-- DATASET RECORDS follows --

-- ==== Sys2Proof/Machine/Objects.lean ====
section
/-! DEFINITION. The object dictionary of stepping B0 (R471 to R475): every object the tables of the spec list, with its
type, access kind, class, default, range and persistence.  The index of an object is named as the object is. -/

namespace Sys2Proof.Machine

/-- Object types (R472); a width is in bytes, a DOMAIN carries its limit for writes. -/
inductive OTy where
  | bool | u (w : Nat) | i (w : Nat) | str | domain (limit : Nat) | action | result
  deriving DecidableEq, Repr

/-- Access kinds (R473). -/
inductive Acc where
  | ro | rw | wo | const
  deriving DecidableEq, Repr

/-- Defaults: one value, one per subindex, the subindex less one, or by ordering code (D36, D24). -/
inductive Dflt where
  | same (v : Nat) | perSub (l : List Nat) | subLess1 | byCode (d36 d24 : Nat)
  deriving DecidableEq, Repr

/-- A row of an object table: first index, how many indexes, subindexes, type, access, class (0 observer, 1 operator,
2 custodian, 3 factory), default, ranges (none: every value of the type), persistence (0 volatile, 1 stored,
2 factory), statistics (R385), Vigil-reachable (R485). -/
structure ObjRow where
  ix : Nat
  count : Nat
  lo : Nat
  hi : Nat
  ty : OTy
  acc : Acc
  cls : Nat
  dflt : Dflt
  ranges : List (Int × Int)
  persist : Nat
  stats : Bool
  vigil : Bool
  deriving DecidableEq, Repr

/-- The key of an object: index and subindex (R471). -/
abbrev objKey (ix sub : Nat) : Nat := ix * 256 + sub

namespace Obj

-- DATASET RECORDS concluded --

→ **PROBLEM REQUIREMENTS**:
In the records above, return precisely the line containing "2 custodian, 3" and each line that comes after it, up to the final one.

→ **RESULT BELOW**:
2 custodian, 3 factory), default, ranges (none: every value of the type), persistence (0 volatile, 1 stored,
2 factory), statistics (R385), Vigil-reachable (R485). -/
structure ObjRow where
  ix : Nat
  count : Nat
  lo : Nat
  hi : Nat
  ty : OTy
  acc : Acc
  cls : Nat
  dflt : Dflt
  ranges : List (Int × Int)
  persist : Nat
  stats : Bool
  vigil : Bool
  deriving DecidableEq, Repr

/-- The key of an object: index and subindex (R471). -/
abbrev objKey (ix sub : Nat) : Nat := ix * 256 + sub

namespace Obj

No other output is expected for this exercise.